At the IATEFL conference in Liverpool I, naturally, attended Keiran Donaghy (Film English) and Jamie Keddies’s (lessonstream) excellent talks. I missed Ceri Jones’ talk (Close Up) because it was (thoughtlessly!) scheduled too close to my own talk. AND, it turns out that all these speakers (and more!) will be at the upcoming Image Conference in Barcelona. I certainly hope the talks will be recorded and not just streamed – we only have a one day weekend here and I can’t spend Saturday attending virtually!

Anyway, back to list making.

I’ve been thinking about these talks as part of a “mining for ideas plan”  for my upcoming course with hearing adults. More about that when I start the course and try them out. But lets forget about students for a minute (gasp!) . In one of the clips Keiran Donaghy showed, called “29 ways to stay creative” (so creative, B.T.W), why is “list making” number one? Running around with a notebook makes sense (recording your ideas before they are lost). But list making (which I’m really trying to do now) connects to the non-creative side of people, its just about making sure what needs to be done gets done.
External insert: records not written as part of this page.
-- ==== Sys2Proof/Machine/HostIf.lean ====
section
/-!
DEFINITION. The host ring and the Dareri transport (ch. 13): ports and modules (R386, R388, R54), HSR and policing
(R387, R392), addressing (R390), sessions (R393, R394), messages other than REQUEST (R396, R400, R401), streams (R416)
and the ETH counters (R418).
-/

namespace Sys2Proof.Machine

/-! ## Ports (R386, R388, R390) -/

/-- A port's link changes (R388). -/
def Mach.setLink (m : Mach) (p : Nat) (up : Bool) : Mach :=
  if m.flag (F.ETH_PORT_STAT_link p) = up then m
  else (m.setB (F.ETH_PORT_STAT_link p) up).on F.ETH_IRQ_STAT_link

/-- Some host port is in service. -/
def Mach.ringServes (m : Mach) : Bool := m.ethServes 1 || m.ethServes 2

/-- LINK_UP: a port that has a rate comes up and sends one gratuitous ARP. -/
def execLinkUp (port : BitVec 1) (s : State) : Host.Outcome State Fault Refusal :=
  let m := s.mach
  let p := portNo port
  eff s (if m.ethServes p && m.get (F.ETH_PORT_STAT_speed p) != 0 then (m.setLink p true).send (.gratuitousArp port) else m)

/-- LINK_DOWN (R388). -/
def execLinkDown (port : BitVec 1) (s : State) : Host.Outcome State Fault Refusal :=
  eff s (s.mach.when (s.mach.domOn .host) (·.setLink (portNo port) false))

/-- The rate code of a module (R386). -/
def sfpSpeed : SfpKind → Nat
  | .tenGig => 2 | .oneGig => 1 | .none => 0 | .other => 0

/-- Drive a cage's pins (R53). -/
def Mach.setCage (m : Mach) (p : Nat) (c : Cage) : Mach :=
  { m with host := { m.host with cages := m.host.cages.setIfInBounds (p - 1) c } }

/-- SFP_MODULE_CHANGE (R53, R386): the port takes the rate of the module that is fitted now, with RS0 and RS1 low for
1000BASE-X and high for 10 Gbit/s; a port without a rate has its transmitter disabled. A faulted cage has no supply.
DEDUCED: log entry 43. -/
def Mach.sfpChange (m : Mach) (p : Nat) (k : SfpKind) : Mach :=
  let fault := m.flag (F.ETH_PORT_STAT_fault p)
  let speed := if fault then 0 else sfpSpeed k
  let m := (m.set (F.ETH_PORT_STAT_speed p) speed).setB (F.ETH_PORT_STAT_unsupported p) (k == .other)
  (m.setCage p ⟨speed == 2, speed == 0, !fault⟩).when (speed == 0) (·.setLink p false)

def execSfpModuleChange (port : BitVec 1) (k : SfpKind) (s : State) : Host.Outcome State Fault Refusal :=
  eff s (s.mach.when (s.mach.domOn .host) (·.sfpChange (portNo port) k))

/-- SFP_POWER_FAULT (R54): the cage's supply is switched off and the port reported faulted. -/
def execSfpPowerFault (port : BitVec 1) (s : State) : Host.Outcome State Fault Refusal :=
  let p := portNo port
  eff s (s.mach.when (s.mach.domOn .host) fun m =>
    (((m.on (F.ETH_PORT_STAT_fault p)).set (F.ETH_PORT_STAT_speed p) 0).setCage p ⟨false, true, false⟩).setLink p false)

/-- ARP_REQUEST_RX (R390): a claim of the module's own address by another is reported; the module answers on. -/
def Mach.arpRx (m : Mach) (src : BitVec 48) (target : Word) (claimsOwn : Bool) : Mach :=
  let m := m.when claimsOwn fun m => (m.on F.ETH_STAT_addr_conflict).on F.ETH_IRQ_STAT_addr_conflict
  m.when (target == m.rd Reg.ETH_IP_ADDR) (·.send (.arpReply src))

def execArpRequestRx (srcMac : BitVec 48) (target : Word) (claimsOwn : Bool) (s : State) :
    Host.Outcome State Fault Refusal :=
  eff s (s.mach.when (s.mach.domOn .host) (·.arpRx srcMac target claimsOwn))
Isn’t it?

Can you explain it to me?

2 thoughts on “Creativity, the IMAGE CONFERENCE and List Making”

  1. Hi Naomi,
    One of the IATEFL talks I went to was called ‘Thinking skills for IELTS Students’. Students who take the exam often have problems thinking of things to write or talk about, especially ifthey come from an education system where critical thinking is not encouraged. The speaker (Sue O’Connell)gave us a lot of ideas for encouraging students to think, one of which was to encourage them to make a list, but to keep going for five minutes or more. She said (and we experienced!) that the first few ideas will be quite run-of-the-mill, but as you continue the ideas become more creative and unusual because you have to keep thinking.
    Does that help? 🙂

    1. Interesting indeed, Sandy!
      It does help. I’m really investing in list making at the moment (using Wunderlist!!) and its all about being organized and focused. I feel it as the opposite of where my creative part is.
      Don’t the students simply get stuck after a few ideas? Shouldn’t they do that in groups?